14. The method of claim 1, wherein the iminostilbene is administered at a dose of 0.625 mg/kg to 10 mg/kg, preferably 0.625 mg/kg, 1.25 mg/kg, 5 mg/kg or 10 mg/kg, for three continuous days.

15. The method of claim 8, wherein the administering is performed orally or parenterally.

16. The method of claim 1, wherein the medicament comprises pharmaceutically acceptable carriers or excipients selecting from the group consisting of a filler, a binder, a lubricant, a disintegrant, a cosolvent, a surfactant, an adsorption carrier, a solvent, an antioxidant, a co-solvent, an adsorbent, an osmotic pressure regulator, a PH regulator, and any combination thereof.
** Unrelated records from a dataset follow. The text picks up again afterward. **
/-- Reset, clocks and boot. -/
structure Rst where
  /-- supplies: VSB up, a VMAIN monitor tripped, the level of PWR_EN, soft start running (R462, R464) -/
  vsb : Bool
  vmainFault : Bool
  pwrEn : Bool
  soft : Bool
  /-- the module releases PWR_GOOD; the platform holds it low (R457) -/
  modGood : Bool
  platLow : Bool
  /-- the 100 ms after a fall of PWR_EN run; a rise is held (R465) -/
  holdoff : Bool
  holdRise : Bool
  /-- RESET_N is low; it has been low for 1 µs (R400) -/
  resetN : Bool
  filter : Bool
  /-- THERM_TRIP_N is asserted (R402) -/
  trip : Bool
  /-- the straps latched (R397) -/
  straps : Straps
  /-- the last event of the release order done, 0 to 10 (R405); the device time of event 1 -/
  ev : Nat
  startAt : Nat
  /-- a start is under way and neither confirmed nor failed (R413); the last start failed (R414) -/
  starting : Bool
  lastFailed : Bool
  /-- the reference stopped and the PLLs hold (R395); a software device reset waits its 100 µs (R398) -/
  refStop : Bool
  swrst : Bool
  /-- the boot ROM has read the record (R410 step 1); the images accepted in this start -/
  booted : Bool
  images : List Img
  /-- slots that failed in this start -/
  tried : List Nat
  /-- a fatal error is being handled (R404) -/
  fatal : Bool
  /-- memory initialisation has ended; the channels that did not train, as tower and controller (R406) -/
  memInit : Bool
  failedCh : List (Nat × Nat)
  /-- training was judged and BASEFW loaded (R410 step 5) -/
  judged : Bool
  /-- the copy of the persistent record in use -/
  prec : Rec
  /-- DEV.SEV_CNT as last added into HIST_CNT, and when (R439) -/
  histAt : List (Nat × Nat)
  histTime : Nat
  /-- the load buffer of gate die 0, and the chunks taken of the image under way (R411, R412) -/
  loadBuf : List Byte
  loadData : List Byte
  /-- LEN of the chunk being taken -/
  loadLen : Nat
  /-- device time of the last load command (R412) -/
  loadAt : Nat
  /-- device times at which TLY.HEARTBEAT last changed and PHASE became READY (R401, R413) -/
  beatAt : Nat
  readyAt : Nat
deriving DecidableEq, Repr

/-- The weighhouse (18): device time of the last epoch start, corr of R448 in W, the grants in force and those
computed for the next epoch, by tower, in 0.1 µW. -/
structure Wgh where
  epochAt : Nat
  corr : Nat
  grants : List (Nat × Nat)
  next : List (Nat × Nat)
deriving DecidableEq, Repr

/-- A BAR2 request that has passed its checks and waits for a channel: port, requester, device address, length, and of a
write the data and EP. -/
structure Bar2Req where
  port : Nat
  rid : Nat
  da : Nat
  len : Nat
  wr : Option (List Byte × Bool)
deriving DecidableEq, Repr

/-- What the block sends outward: PCI Express completions and writes, device reads, interrupts, error messages, pin
levels, management messages, hawser deliveries, memory read results (assumption log 3). -/
inductive Out where
  /-- a completion to port p, request rid: status 0 SC, 1 UR, 4 CA, 2 CRS; data; EP -/
  | cpl (p : Nat) (status : Nat) (data : List Byte) (ep : Bool)
  | hostWrite (p : Nat) (addr : Nat) (data : List Byte) (ep : Bool)
  | hostRead (p : Nat) (tag : Nat) (addr : Nat) (len : Nat)
  | msix (p : Nat) (vec : Nat) (addr : Nat) (data : Word)
  | aer (p : Nat)
  | pin (name : String) (level : Bool)
  /-- a management message; inside an SPDM session, its plain text and the session -/
  | mgmt (m : Medium) (dst : MsgSrc) (ses : Option Nat) (data : List Byte)
  | hawser (src dst : Nat) (id : Nat) (hops : Nat)
  | data (tag : Nat) (bytes : List Byte) (poison : Bool)
  | config (p : Nat) (status : Nat) (val : Word)
  | regs (vals : List Word)
deriving DecidableEq, Repr

/-- The hawser: links down as tower × 4 + direction, and the packets sent and not acknowledged, by pair. -/
structure Hwp where
  down : List Nat
  unacked : List (Nat × List Nat)
  /-- pairs rerouted row first; pairs whose resend is not yet acknowledged, with the packets that wait -/
  rowFirst : List Nat
  hold : List (Nat × List Nat)
  noRoute : List Nat
deriving DecidableEq, Repr

/-- Why the machine stops with a fault. No command of the table ends so: every error of the part is recorded in its
state (assumption log 2). -/
inductive Fault where
  /-- raised by no command; kept so that the type has a value (safe) -/
  | unreachable
deriving DecidableEq, Repr

/-- Why a command is refused. -/
inductive Refusal where
  /-- raised only by an arm of exec whose command has no meaning yet: none in this model (safe) -/
  | notModelled (mnemonic : String)
deriving DecidableEq, Repr

/-- The whole part. -/
structure State where
  /-- commands waiting, first in, first out -/
  pending : List Instr
  /-- what the part has sent outward, oldest first -/
  sent : List Out
  /-- the model's own counter of free values; it advances with every draw (assumption log 13) -/
  free : Nat
  /-- device time in ns (R63) -/
  time : Nat
  rf : RegSt
  hw : Hwp
  /-- tower memory: data bytes and check bytes by physical location (R28, R29, R80) -/
  mem : List Host.Cell
  chk : List Host.Cell
  /-- on-die SRAM of region 1 by device address; units written; units poisoned (R271) -/
  sram : List Host.Cell
  marks : List Nat
  sramP : List Nat
  /-- channels by tower × 33 + channel -/
  chn : List (Nat × Chn)
  tw : List (Nat × Tw)
  cores : List (Nat × CoreSt)
  aisles : List (Nat × AisleSt)
  subs : List (Nat × Sub)
  ses : List Ses
  rings : List (Nat × RingSt)
  stl : List (Nat × Stl)
  hostRds : List HostRd
  /-- BAR2 requests that wait for a channel, oldest first -/
  bar2 : List Bar2Req
  /-- the model's own mark: an access of the command in hand met a channel or bank that takes no request now (R69, R89) -/
  hit : Bool
  prt : List (Nat × Prt)
  mgt : Mgt
  sec : SecSt
  fuses : Fuses
  flash : Flash
  rst : Rst
  wgh : Wgh
  /-- a partition change under way: the new NSTALL and FORCE; whether its phases have begun (R305, R308) -/
  partn : Option (Nat × Bool)
  partnOn : Bool
deriving DecidableEq, Repr

/-! ### Reset values -/

def Txn.reset : Txn := ⟨0, none, 0, []⟩
def Grp.reset : Grp := ⟨0, 7, [], none, 0⟩
def ErrRing.reset : ErrRing := ⟨0, []⟩
def RegSt.reset : RegSt := ⟨[], [], [], [], [], [], [], [], [], [], [], [], []⟩
def BankSt.reset : BankSt := ⟨none, 0, 0, 0, 0, 0, 0, false, false⟩
def Chn.reset : Chn :=
  { now := 0, seq := 0, rq := [], wq := [], nq := [], wait := [], wcb := [], aq := [], banks := [], dirW := false, runCnt := 0, slots := [],
    lastRd := 0, lastWr := 0, flight := [], attempts := 0, retries := [], forcedAt := [], ceAt := [],
    sched := false, forced := false, attempt := 0, wasForced := false, back := 0, slices := 0, idle := 0, tgStop := false, patrolAt := 0 }
def UnitSt.reset : UnitSt := ⟨[], [], [], [], []⟩
def Bench.reset : Bench :=
  { open_ := false, ctx := 0, slot := 0, cmds := 0, sets := [], bcast := [], bcastP := [], run := none, rows := [],
    iter := 0, units := [], written := [], fix := [], actAt := 0, outN := 0, wait := none, taken := false, paused := false,
    discard := [], busy := 0 }
def QSt.reset : QSt := ⟨0, 0, 0, 0, none, 0, true, false, 0, [], none⟩
def CoreSt.reset : CoreSt := ⟨[], [], [], [], 0, [], [], []⟩
def AisleSt.reset : AisleSt := ⟨none, 0, false, [], [], none⟩
def Tw.reset : Tw :=
  { oos := false, oosDue := false, temp := [], hotref := 0, dstep := 0, stretch := 0, repair := none, mir := [], bench := Bench.reset, bnq := QSt.reset, sem := [], frm := [], scrub := [],
    mapDirty := false, built := false, tabs := [], granOut := 0, granRaw := 0, packAt := 0, demand := none, cls := (0, 0), rise := none, op := 0,
    effBanks := 16, stretchAt := 0, clipped := false }
def RingSt.reset : RingSt := ⟨(0, 0), 0, [], 0, [], 0, 0, 0⟩
def Stl.reset : Stl :=
  { owners := [], part := 0, ordNo := 0, held := false, heldAt := 0, taken := [], redo := [], reconf := none, reconfOn := false, again := 0,
    rotP := 0, rotS := 0, resets := 0, resetOn := false, integ := false, lost := [], clean := false,
    checking := false, mirror := [], keys := [], keyDigest := [], fmts := [], tabs := [], bound := 0, ext := 0, carry := 0, cut := 0,
    lcBlocked := false, lcRan := false, startAt := 0, reruns := 0, layer := 0, hist := false, histNext := false, build := false,
    tids := [], zeroTids := [], loads := [],
    experts := [], idleAt := 0, snap := [], drains := [], overNs := 0, assigned := [] }
def Prt.reset : Prt := ⟨true, 0, false, false, [], [], 0⟩
def FwUpd.reset : FwUpd := ⟨0, 0, 0, [], 0⟩
def Mgt.reset : Mgt :=
  { i3c := false, hdr := false, asm := [], out := [], buckets := [], spdm := [], vdmEid := [], receiver := none,
    hot := [], tid := 0, fw := FwUpd.reset }
def SecSt.reset : SecSt :=
  { heldKey := [], model := [], ctxKey := [], kimport := [], drbg := 0, entropyOk := true, tap := false, meas5 := none }
/-- The default record of R417. -/
def Rec.reset : Rec := ⟨0, 0, true, true, 0x00000070#32, 0, [], [], []⟩
def Flash.reset : Flash := ⟨none, none, [], none⟩
/-- The operating points are the typical values of R442 to the nearest 0.125 W (assumption log 32). -/
def Fuses.reset : Fuses :=
  ⟨0, [(1200, 650, 148), (1300, 679, 174), (1400, 707, 204), (1500, 736, 237), (1600, 764, 272), (1700, 793, 311),
       (1800, 821, 354), (1900, 850, 400)], [], 0⟩
def Rst.reset : Rst :=
  { vsb := true, vmainFault := false, pwrEn := false, soft := false, modGood := false, platLow := false,
    holdoff := false, holdRise := false, resetN := false, filter := false, trip := false, straps := ⟨0, 0, 0⟩, ev := 0,
    startAt := 0, starting := false, lastFailed := false, refStop := false, swrst := false, booted := false,
    images := [], tried := [], fatal := false, memInit := false, failedCh := [], judged := false, prec := Rec.reset,
    histAt := [], histTime := 0, loadBuf := [], loadData := [], loadLen := 0, loadAt := 0, beatAt := 0, readyAt := 0 }
def Wgh.reset : Wgh := ⟨0, 0, [], []⟩
def Hwp.reset : Hwp := ⟨[], [], [], [], []⟩

/-- The part right after power-on: the standby supply is up, no domain but D0 is released, every register holds its
reset value, memory lists nothing (R8, R398, R406; assumption log 4). -/
def State.reset : State :=
  { pending := [], sent := [], free := 0, time := 0, rf := RegSt.reset, hw := Hwp.reset, mem := [], chk := [],
    sram := [], marks := [], sramP := [], chn := [], tw := [], cores := [], aisles := [], subs := [], ses := [],
    rings := [], stl := [], hostRds := [], bar2 := [], hit := false, prt := [], mgt := Mgt.reset, sec := SecSt.reset, fuses := Fuses.reset,
    flash := Flash.reset, rst := Rst.reset, wgh := Wgh.reset,
    partn := none, partnOn := false }

end Sys2Proof.Machine
end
17. The method of claim 1, wherein the unit dose of the medicament is selected from the group consisting of a tablet, a capsule, a bag of granules, an injection, and any combination thereof.

18. The method of claim 6, wherein the iminostilbene reduces myocardial infarction area, and/or reduces LDH, AST and CK levels, and/or reduces inflammatory factors, and/or reduces myocardial apoptosis.

19. The method of claim 8, wherein a unit dose of the medicament comprises iminostilbene as an active ingredient in an amount of 0.5-10 mg.